» **Problem details**:
All of the entries need to be written out again, exactly as they are.

___ Available data

/-- Recreate the device state. -/
def recreateAll (f : Fn) : List ImageItem → State → State
  | [], s => s
  | i :: l, s => recreateAll f l (recreate f i s)

/-- The end of a restore: the device state recreated, the return filter applied or held until the VF joins the job. -/
def endRestore (f : Fn) (kid : W16) (r : RestoreSt) (s : State) : State :=
  let s := fnMod f (fun x => { x with restore := none }) (recreateAll f r.items s)
  let s := match r.filter with
    | none => s
    | some x => if (fnOf s f).job = some x.job then applyFilter f x s else fnMod f (fun y => { y with heldFilter := some x }) s
  if kid = 0 then s else retireKid kid (fnMod f (fun x => { x with migKids := x.migKids.erase kid }) s)

/-- A restore that fails leaves the VF as RESET_VF would. Log entry 111 (DEDUCED). -/
def failRestore (p : InProg) (st : W16) (s : State) : State := complete p st 0 0 (tdiError false p.target s)

/-- MIGRATE_RESTORE: chunks are applied in CHUNK_INDEX order; the end chunk ends the restore. -/
def startRestoreImage (kid : W16) (cursor : W64) (chunks : Fetched (List Chunk)) (p : InProg) (s : State) : State :=
  let f := p.target
  match chunks with
  | .failed => s
  | .ok l =>
    let mig := if kid = 0 then none else some (keyOf s kid)
    let only := if cursorSection cursor = 1 then some (cursorPos cursor) else none
    let r := (fnOf s f).restore
    let done := applyChunks (segCount s f) only mig (migrationWrap s) r l
    let s := writeSegments f (appliedSegments (segCount s f) only mig (migrationWrap s) r l) s
    match done with
    | none => failRestore p stAuthFailed s
    | some (some r, true) => complete p stOk 0 (cursorEnd.setWidth 128) (endRestore f kid r s)
    | some (r, _) =>
      let next := if only.isSome then (opened s).toNat else (match r with | some r => r.pos | none => 0)
      complete p stOk 0 (resAt 0 next) (fnMod f (fun x => { x with restore := r }) (if only.isSome then bumpOpen s else s))

/-- The row of MIGRATE_RESTORE (Table 03-6). -/
def migrateRestoreRow (h : CmdHdr) (migKid : W16) (cursor : W64) (chunks : Fetched (List Chunk)) : Row :=
  { hdr := h, opcode := 0x5B, fields := [(16, 2, migKid.toNat), (40, 8, cursor.toNat)],
    checks := restoreImageChecks h migKid cursor chunks }
/-- The effect of MIGRATE_RESTORE. -/
def execMigrateRestore (h : CmdHdr) (migKid : W16) (cursor : W64) (chunks : Fetched (List Chunk)) (s : State) :
    Host.Outcome State Fault Refusal :=
  .next (runRow (migrateRestoreRow h migKid cursor chunks) (startRestoreImage migKid cursor chunks) s)

/-! ### Dirty logging (R326, R327) -/

/-- Dirty logging of the VF is off, or on. -/
def logCheck (s : State) (h : CmdHdr) (on : Bool) : Check := failIf ((fnOf s (hdrTarget h)).dirty.isSome != on) stBadState (openDetail s)

/-- The row of DIRTY_LOG_START (Table 03-6). -/
def dirtyLogStartRow (h : CmdHdr) (bufAddr bufLen : W64) : Row :=
  { hdr := h, opcode := 0x5C, fields := [(24, 8, bufAddr.toNat), (32, 8, bufLen.toNat)],
    checks := fun s => { malformed := [badField (bufLen.toNat % 64 != 0) 32], state := [logCheck s h false] } }
/-- The effect of DIRTY_LOG_START: bitmap A is active; the checkers' marks are cleared at the next boundary. -/
def execDirtyLogStart (h : CmdHdr) (bufAddr bufLen : W64) (s : State) : Host.Outcome State Fault Refusal :=
  .next (runRow (dirtyLogStartRow h bufAddr bufLen) (fun p s => complete p stOk 0 0
      (fnMod p.target (fun x => { x with dirty := some { bufAddr := bufAddr, bufLen := bufLen, activeB := false, pagesA := [], pagesB := [], overflow := false } })
        { s with staged := s.staged ++ [.clearMarks p.target.key] })) s)

/-- The row of DIRTY_LOG_STOP (Table 03-6). -/
def dirtyLogStopRow (h : CmdHdr) : Row :=
  { hdr := h, opcode := 0x5D,
    checks := fun s => { state := [logCheck s h true] } }
/-- The effect of DIRTY_LOG_STOP: every marked write has been issued. -/
def execDirtyLogStop (h : CmdHdr) (s : State) : Host.Outcome State Fault Refusal :=
  .next (runRow (dirtyLogStopRow h) (fun p s => complete p stOk 0 0 (fnMod p.target (fun x => { x with dirty := none }) s)) s)

/-- DIRTY_LOG_SYNC: the other bitmap becomes active; the marks are taken at the next boundary. -/
def startDirtySync (addr : W64) (p : InProg) (s : State) : State :=
  match (fnOf s p.target).dirty with
  | none => s
  | some d =>
    let bits := (if d.activeB then d.pagesB else d.pagesA).length
    let d := if d.activeB then { d with activeB := false, pagesA := [] } else { d with activeB := true, pagesB := [] }
    goOn p { boundary := true } (.dirtySync addr bits 0)
      { fnMod p.target (fun x => { x with dirty := some d }) s with staged := s.staged ++ [.takeMarks p.target.key (p.fn, p.idx)] }

/-- The row of DIRTY_LOG_SYNC (Table 03-6). -/
def dirtyLogSyncRow (h : CmdHdr) (bufAddr bufLen : W64) : Row :=
  { hdr := h, opcode := 0x5E, fields := [(24, 8, bufAddr.toNat), (32, 8, bufLen.toNat)],
    checks := fun s => { state := [logCheck s h true], limits := [failIf (8 * bufLen.toNat < segCount s (hdrTarget h)) stLimits 0x603] } }
/-- The effect of DIRTY_LOG_SYNC. -/
def execDirtyLogSync (h : CmdHdr) (bufAddr bufLen : W64) (s : State) : Host.Outcome State Fault Refusal :=
  .next (runRow (dirtyLogSyncRow h bufAddr bufLen) (startDirtySync bufAddr) s)

end Sys2Proof.Machine
end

______

» **Problem solution**:
/-- Recreate the device state. -/
def recreateAll (f : Fn) : List ImageItem → State → State
  | [], s => s
  | i :: l, s => recreateAll f l (recreate f i s)

/-- The end of a restore: the device state recreated, the return filter applied or held until the VF joins the job. -/
def endRestore (f : Fn) (kid : W16) (r : RestoreSt) (s : State) : State :=
  let s := fnMod f (fun x => { x with restore := none }) (recreateAll f r.items s)
  let s := match r.filter with
    | none => s
    | some x => if (fnOf s f).job = some x.job then applyFilter f x s else fnMod f (fun y => { y with heldFilter := some x }) s
  if kid = 0 then s else retireKid kid (fnMod f (fun x => { x with migKids := x.migKids.erase kid }) s)

/-- A restore that fails leaves the VF as RESET_VF would. Log entry 111 (DEDUCED). -/
def failRestore (p : InProg) (st : W16) (s : State) : State := complete p st 0 0 (tdiError false p.target s)

/-- MIGRATE_RESTORE: chunks are applied in CHUNK_INDEX order; the end chunk ends the restore. -/
def startRestoreImage (kid : W16) (cursor : W64) (chunks : Fetched (List Chunk)) (p : InProg) (s : State) : State :=
  let f := p.target
  match chunks with
  | .failed => s
  | .ok l =>
    let mig := if kid = 0 then none else some (keyOf s kid)
    let only := if cursorSection cursor = 1 then some (cursorPos cursor) else none
    let r := (fnOf s f).restore
    let done := applyChunks (segCount s f) only mig (migrationWrap s) r l
    let s := writeSegments f (appliedSegments (segCount s f) only mig (migrationWrap s) r l) s
    match done with
    | none => failRestore p stAuthFailed s
    | some (some r, true) => complete p stOk 0 (cursorEnd.setWidth 128) (endRestore f kid r s)
    | some (r, _) =>
      let next := if only.isSome then (opened s).toNat else (match r with | some r => r.pos | none => 0)
      complete p stOk 0 (resAt 0 next) (fnMod f (fun x => { x with restore := r }) (if only.isSome then bumpOpen s else s))

/-- The row of MIGRATE_RESTORE (Table 03-6). -/
def migrateRestoreRow (h : CmdHdr) (migKid : W16) (cursor : W64) (chunks : Fetched (List Chunk)) : Row :=
  { hdr := h, opcode := 0x5B, fields := [(16, 2, migKid.toNat), (40, 8, cursor.toNat)],
    checks := restoreImageChecks h migKid cursor chunks }
/-- The effect of MIGRATE_RESTORE. -/
def execMigrateRestore (h : CmdHdr) (migKid : W16) (cursor : W64) (chunks : Fetched (List Chunk)) (s : State) :
    Host.Outcome State Fault Refusal :=
  .next (runRow (migrateRestoreRow h migKid cursor chunks) (startRestoreImage migKid cursor chunks) s)

/-! ### Dirty logging (R326, R327) -/

/-- Dirty logging of the VF is off, or on. -/
def logCheck (s : State) (h : CmdHdr) (on : Bool) : Check := failIf ((fnOf s (hdrTarget h)).dirty.isSome != on) stBadState (openDetail s)

/-- The row of DIRTY_LOG_START (Table 03-6). -/
def dirtyLogStartRow (h : CmdHdr) (bufAddr bufLen : W64) : Row :=
  { hdr := h, opcode := 0x5C, fields := [(24, 8, bufAddr.toNat), (32, 8, bufLen.toNat)],
    checks := fun s => { malformed := [badField (bufLen.toNat % 64 != 0) 32], state := [logCheck s h false] } }
/-- The effect of DIRTY_LOG_START: bitmap A is active; the checkers' marks are cleared at the next boundary. -/
def execDirtyLogStart (h : CmdHdr) (bufAddr bufLen : W64) (s : State) : Host.Outcome State Fault Refusal :=
  .next (runRow (dirtyLogStartRow h bufAddr bufLen) (fun p s => complete p stOk 0 0
      (fnMod p.target (fun x => { x with dirty := some { bufAddr := bufAddr, bufLen := bufLen, activeB := false, pagesA := [], pagesB := [], overflow := false } })
        { s with staged := s.staged ++ [.clearMarks p.target.key] })) s)

/-- The row of DIRTY_LOG_STOP (Table 03-6). -/
def dirtyLogStopRow (h : CmdHdr) : Row :=
  { hdr := h, opcode := 0x5D,
    checks := fun s => { state := [logCheck s h true] } }
/-- The effect of DIRTY_LOG_STOP: every marked write has been issued. -/
def execDirtyLogStop (h : CmdHdr) (s : State) : Host.Outcome State Fault Refusal :=
  .next (runRow (dirtyLogStopRow h) (fun p s => complete p stOk 0 0 (fnMod p.target (fun x => { x with dirty := none }) s)) s)

/-- DIRTY_LOG_SYNC: the other bitmap becomes active; the marks are taken at the next boundary. -/
def startDirtySync (addr : W64) (p : InProg) (s : State) : State :=
  match (fnOf s p.target).dirty with
  | none => s
  | some d =>
    let bits := (if d.activeB then d.pagesB else d.pagesA).length
    let d := if d.activeB then { d with activeB := false, pagesA := [] } else { d with activeB := true, pagesB := [] }
    goOn p { boundary := true } (.dirtySync addr bits 0)
      { fnMod p.target (fun x => { x with dirty := some d }) s with staged := s.staged ++ [.takeMarks p.target.key (p.fn, p.idx)] }

/-- The row of DIRTY_LOG_SYNC (Table 03-6). -/
def dirtyLogSyncRow (h : CmdHdr) (bufAddr bufLen : W64) : Row :=
  { hdr := h, opcode := 0x5E, fields := [(24, 8, bufAddr.toNat), (32, 8, bufLen.toNat)],
    checks := fun s => { state := [logCheck s h true], limits := [failIf (8 * bufLen.toNat < segCount s (hdrTarget h)) stLimits 0x603] } }
/-- The effect of DIRTY_LOG_SYNC. -/
def execDirtyLogSync (h : CmdHdr) (bufAddr bufLen : W64) (s : State) : Host.Outcome State Fault Refusal :=
  .next (runRow (dirtyLogSyncRow h bufAddr bufLen) (startDirtySync bufAddr) s)

end Sys2Proof.Machine
end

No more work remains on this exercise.